There is a CLI version of the jar, that can be created by using the cli
target
./gradlew shadowjar
This will generate a fat jar that you can use to process files on the commandline of target/utah-parser-cli.jar
This program will take a feed from and process file using the identified template.

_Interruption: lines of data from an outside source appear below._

-- ==== Sys2Proof/Machine/CanBus.lean ====
section
/-!
DEFINITION. The CAN ports at bus level: reception, transmission, error counters, LONELY, BUS_FAULT, bus-off, discarded frames and the wake-up of a sleeping bus (15 R361, R362, R366-R368, R372, R380, R381).
-/
namespace Sys2Proof
namespace Machine

/-- Counter object of a port (15 Table 15-6). -/
def canCnt (p : Nat) : Nat := 0x28D0 + p

/-- The port's bit engine is attached to the bus and its protocol side serves it (15 R362, R380). -/
def State.attached (s : State) (p : Nat) : Bool := (s.port p).avail && (s.canSet p 1 != 0 || s.canSet p 7 != 0)

/-- The port runs CANopen or CANopen FD (15 R362). -/
def State.canOpen (s : State) (p : Nat) : Bool := (s.port p).avail && s.canSet p 1 != 0

/-- The port carries the services beyond SDO, which the recovery loader does not (17 R428). -/
def State.fullCan (s : State) (p : Nat) : Bool := s.canOpen p && !s.boot.recovery

/-! ### Error counters (15 R366) -/

/-- The error counters make the port error-passive. -/
def CanPort.passive (c : CanPort) : Bool := decide (128 ≤ c.tec) || decide (128 ≤ c.recErr)

/-- Change a port's error counters; an entry into error-passive counts and raises EV-1D01. -/
def State.errors (s : State) (p : Nat) (f : CanPort → CanPort) : State :=
  let was := (s.port p).passive
  let s := s.updPort p f
  if !was && (s.port p).passive && !(s.port p).busOff then (s.count (canCnt p) 4).raise { code := 0x1D01, unit := p } else s

/-- LONELY ends with EV-1D05, and the lonely count is 0 (15 R367). -/
def State.endLonely (s : State) (p : Nat) : State :=
  let was := (s.port p).isLonely
  let s := s.updPort p (fun c => { c with lonely := 0, isLonely := false })
  if was then s.raise { code := 0x1D05, unit := p } else s

/-- A good reception lowers REC; above 127 it falls to a value from 119 to 127 that ISO 11898-1 leaves open (FREE VALUE, log entry 13). -/
def State.recDown (s : State) (p : Nat) : State :=
  let r := (s.port p).recErr
  if r = 0 then s
  else if r ≤ 127 then s.updPort p (fun c => { c with recErr := c.recErr - 1 })
  else
    let v := 119 + Config.freeNat s.free % 9
    ({ s with free := s.free + 1 } : State).updPort p (fun c => { c with recErr := v })

/-- A frame is received from the bus; it is one occurrence of source 197 + p (15 R366, R367, R384; 13 Table 13-2). -/
def State.receive (s : State) (p : Nat) : State := (((s.count (canCnt p) 1).recDown p).endLonely p).occur (197 + p)

/-- P0 takes the frame that a service is about: the oldest in the receive buffer, or one it received directly. -/
def State.takeFrame (s : State) (p : Nat) : State :=
  match (s.port p).rx with
  | [] => s.receive p
  | _ :: r => s.updPort p (fun c => { c with rx := r })

/-- A service's frame arrives at a port that is attached. -/
def State.onPort (s : State) (p : Nat) (f : State → State) : State := if s.attached p then f (s.takeFrame p) else s

/-- A frame of a CANopen service arrives: a port with PROFILE 0 discards it, and the recovery loader ignores it (15 R362, 17 R428). -/
def State.onCanopen (s : State) (p : Nat) (f : State → State) : State :=
  s.onPort p (fun s => if s.canSet p 1 = 0 then s.count (canCnt p) 0x0E else if s.boot.recovery then s else f s)

/-! ### Sending (15 R366-R368) -/

/-- A JDT response that leaves the port, sent or discarded, ends its requester's request (15 R376). -/
def CanPort.ended (c : CanPort) (m : CanMsg) : CanPort :=
  { c with jdtWait := match m with | .jdt a _ true _ => c.jdtWait.erase a | _ => c.jdtWait }

/-- Give a port a frame to send; in BUS_FAULT a frame due is discarded and counted. -/
def State.sendCan (s : State) (p : Nat) (m : CanMsg) : State :=
  if !s.attached p then s
  else if (s.canWire p).short then (s.updPort p (·.ended m)).count (canCnt p) 7
  else s.updPort p (fun c => { c with tx := c.tx ++ [m] })

/-- A boot-up or heartbeat message. -/
def isHeartbeat : CanMsg → Bool
  | .bootup => true
  | .heartbeat _ => true
  | _ => false

/-- A TPDO or an EMCY message, which LONELY discards. -/
def isProcess : CanMsg → Bool
  | .tpdo _ _ => true
  | .emcy _ => true
  | _ => false

/-- The frame that the port sends next: in LONELY only a boot-up or heartbeat message. -/
def CanPort.nextTx (c : CanPort) : Option CanMsg := if c.isLonely then c.tx.find? isHeartbeat else c.tx.head?

/-- A frame leaves the port's queue, sent or discarded. -/
def State.dropTx (s : State) (p : Nat) (m : CanMsg) : State := s.updPort p (fun c => ({ c with tx := c.tx.erase m } : CanPort).ended m)

/-- LONELY is entered: waiting TPDOs and EMCYs are discarded and counted (15 R367). -/
def State.enterLonely (s : State) (p : Nat) : State :=
  let c := s.port p
  let n := (c.tx.filter isProcess).length + (c.tpdo.filter (fun (x : Nat × TpdoState) => x.2.queued)).length + (s.rep.emcy.at [] p).length
  let s := { s with rep := { s.rep with emcy := s.rep.emcy.put p [] } }
  let s := s.updPort p (fun c => { c with
    isLonely := true, tx := c.tx.filter (fun m => !isProcess m)
    tpdo := c.tpdo.map (fun (x : Nat × TpdoState) => (x.1, { x.2 with queued := false })) })
  ((s.count (canCnt p) 6).raise { code := 0x1D04, unit := p }).countN (canCnt p) 7 n

/-- A transmit error count above 255 takes the port off the bus (15 R366). -/
def State.checkBusOff (s : State) (p : Nat) : State :=
  if 256 ≤ (s.port p).tec ∧ (s.port p).busOff = false then
    ((s.updPort p (fun c => { c with tec := 256, busOff := true })).count (canCnt p) 5).raise { code := 0x1D02, unit := p }
  else s

/-- An acknowledged transmission. -/
def State.txAcked (s : State) (p : Nat) (m : CanMsg) : State :=
  let s := ((s.dropTx p m).count (canCnt p) 2).endLonely p
  s.updPort p (fun c => { c with tec := c.tec - 1, sentLog := [m] })

/-- An attempt that ends in an ACK error; it does not raise TEC when error-passive, and a heartbeat in LONELY is not retried. -/
def State.txAckError (s : State) (p : Nat) (m : CanMsg) : State :=
  let s := s.count (canCnt p) 3
  let s := s.errors p (fun c => if c.passive then c else { c with tec := c.tec + 8 })
  let s := s.updPort p (fun c => { c with lonely := c.lonely + 1 })
  let enter := !(s.port p).isLonely && decide (16 ≤ (s.port p).lonely)
  let s := if enter then s.enterLonely p else s
  if (s.port p).isLonely && isHeartbeat m then s.dropTx p m else s

/-- An attempt that ends in any other error. -/
def State.txError (s : State) (p : Nat) (m : CanMsg) : State :=
  let s := s.errors p (fun c => { c with tec := c.tec + 8 })
  (if (s.port p).isLonely && isHeartbeat m then s.dropTx p m else s).checkBusOff p

/-- CAN_FRAME_TRANSMIT (15 R366-R368): a transmission attempt ends. -/
def execCanFrameTransmit (port : Fin 2) (result : TxResult) (s : State) : Host.Outcome State Fault Refusal :=
  let p := port.val
  .next <|
    if !s.attached p then s
    else if (s.canWire p).short then
      match (s.port p).tx with
      | [] => s
      | m :: _ => (s.dropTx p m).count (canCnt p) 7
    else if (s.port p).busOff then s
    else match (s.port p).nextTx with
      | none => s
      | some m =>
        match result with
        | .acked => s.txAcked p m
        | .ackError => s.txAckError p m
        | .otherError => s.txError p m

/-- BUS_OFF_RECOVERY (15 R366): 128 occurrences of 11 recessive bits have passed. -/
def execBusOffRecovery (port : Fin 2) (s : State) : Host.Outcome State Fault Refusal :=
  let p := port.val
  .next <|
    if (s.port p).busOff then
      (s.updPort p (fun c => { c with busOff := false, tec := 0, recErr := 0 })).raise { code := 0x1D03, unit := p }
    else s

/-- CAN_RECEIVE_ERROR (15 R366): REC rises by 1, or by 8 for the errors to which ISO 11898-1 gives 8. -/
def execCanReceiveError (port : Fin 2) (heavy : Bool) (s : State) : Host.Outcome State Fault Refusal :=
  let p := port.val
  .next <|
    if !s.attached p || (s.port p).busOff then s
    else s.errors p (fun c => { c with recErr := min 255 (c.recErr + (if heavy then 8 else 1)) })

/-! ### Receiving (15 R361, R362, R372) -/

/-- Frames that the port acknowledges and discards: remote frames, SEC, and the wrong format for the profile; LSS runs in classical frames under PROFILE 2 too (15 R374). -/
def State.discards (s : State) (p : Nat) (f : CanFrame) : Bool :=
  f.rtr ||
    match f.fmt with
    | .xl => f.sec || s.canSet p 7 == 0
    | .classical => !(s.canSet p 1 == 1 || (s.canSet p 1 == 2 && f.id == 0x7E5))
    | .fd => s.canSet p 1 != 2

/-- Heartbeat consumer entries of a node (16 Table 16-4). -/
def State.consumersOf (s : State) (node : Nat) : List Nat :=
  (List.range 4).filter (fun i => let v := s.val 0x1016 (i + 1); bits v 16 8 == node && bits v 0 16 != 0 && node != 0)

/-- A heartbeat of a node that the port consumes (15 R370, R372). -/
def State.heartbeatNode (s : State) (p : Nat) (f : CanFrame) : Option Nat :=
  if s.fullCan p && !s.discards p f && decide (f.fmt ≠ .xl) && decide (0x701 ≤ f.id ∧ f.id ≤ 0x77F) && !(s.consumersOf (f.id - 0x700)).isEmpty
  then some (f.id - 0x700) else none

/-- CAN_RX (15 R372): a received frame goes into the port's buffer, or is lost when it is full; a heartbeat goes to its consumer entries. -/
def execCanRx (port : Fin 2) (fmt : FrameFmt) (id : BitVec 29) (rtr sec : Bool) (data : List Byte) (s : State) :
    Host.Outcome State Fault Refusal :=
  let p := port.val
  let f : CanFrame := { fmt := fmt, id := id.toNat, rtr := rtr, sec := sec, data := data }
  .next <|
    if !s.attached p then s
    else
      let s := s.receive p
      if 64 ≤ (s.port p).rx.length then (s.count (canCnt p) 9).raise { code := 0x1D06, unit := p }
      else match s.heartbeatNode p f with
        | some node =>
          s.updPort p (fun c => { c with hb := (s.consumersOf node).foldl (fun (t : Tab HbConsumer) i => t.put i { seen := true }) c.hb })
        | none => s.updPort p (fun c => { c with rx := c.rx ++ [f] })

/-- CAN_FRAME_DISCARD (15 R361, R362, R370): a frame is acknowledged and discarded. -/
def execCanFrameDiscard (port : Fin 2) (s : State) : Host.Outcome State Fault Refusal :=
  let p := port.val
  .next <|
    match (s.port p).rx.head? with
    | none => s.onPort p (fun s => s.count (canCnt p) 0x0E)
    | some f => if s.discards p f then s.onPort p (fun s => s.count (canCnt p) 0x0E) else s

/-! ### Waking (15 R381) -/

/-- CAN_WAKEUP (15 R381): WAKE_MODE 1 takes a dominant phase of 5 µs, WAKE_MODE 2 a wake-up pattern. -/
def execCanWakeup (port : Fin 2) (dominant5us pattern : Bool) (s : State) : Host.Outcome State Fault Refusal :=
  let p := port.val
  let mode := s.fd.canArm.at 0 p
  .next <|
    if s.fd.on && s.fd.autonomy == .orderly && !s.fd.canWake && ((mode == 1 && dominant5us) || (mode == 2 && pattern)) then
      (({ s with fd := { s.fd with canWake := true } } : State).fieldWake 5).fdRaise { code := 0x1D09, unit := p }
    else s

end Machine
end Sys2Proof
end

There is a help command --help
java -jar build/libs/utah-parser-cli.jar --help
usage: utah -f <arg> [-o <arg>]
-f <arg> The config file
-o <arg> The output format, must be one of: csv, json
By default the output format is csv
cat examples/cisco_bgp_summary_example.txt | java -jar target/utah-parser-cli.jar -f examples/cisco_bgp_summary_template.xml
localAS,remoteAS,remoteIp,routerId,status,uptime
65550,65551,192.0.2.77,192.0.2.70,1,5w4d
65550,65552,192.0.2.78,192.0.2.70,10,5w4d
But you can also write out the records in json
format
cat examples/cisco_bgp_summary_example.txt | java -jar target/utah-parser-cli.jar -f examples/cisco_bgp_summary_template.xml -o json
[
{
"localAS": "65550",
"remoteAS": "65551",
"remoteIp": "192.0.2.77",
"routerId": "192.0.2.70",
"status": "1",
"uptime": "5w4d"
},
{
"localAS": "65550",
"remoteAS": "65552",
"remoteIp": "192.0.2.78",
"routerId": "192.0.2.70",
"status": "10",
"uptime": "5w4d"
}
]
The install
step performs a GPG signing of the jars, if you don't have any keys for this, for local development,
you can skip this step
mvn clean install -DskipGpgSign=true
Code is under the Apache Licence v2.
It stands for "unstructured text analytical handler" and has nothing to do with Johnny Utah, honest.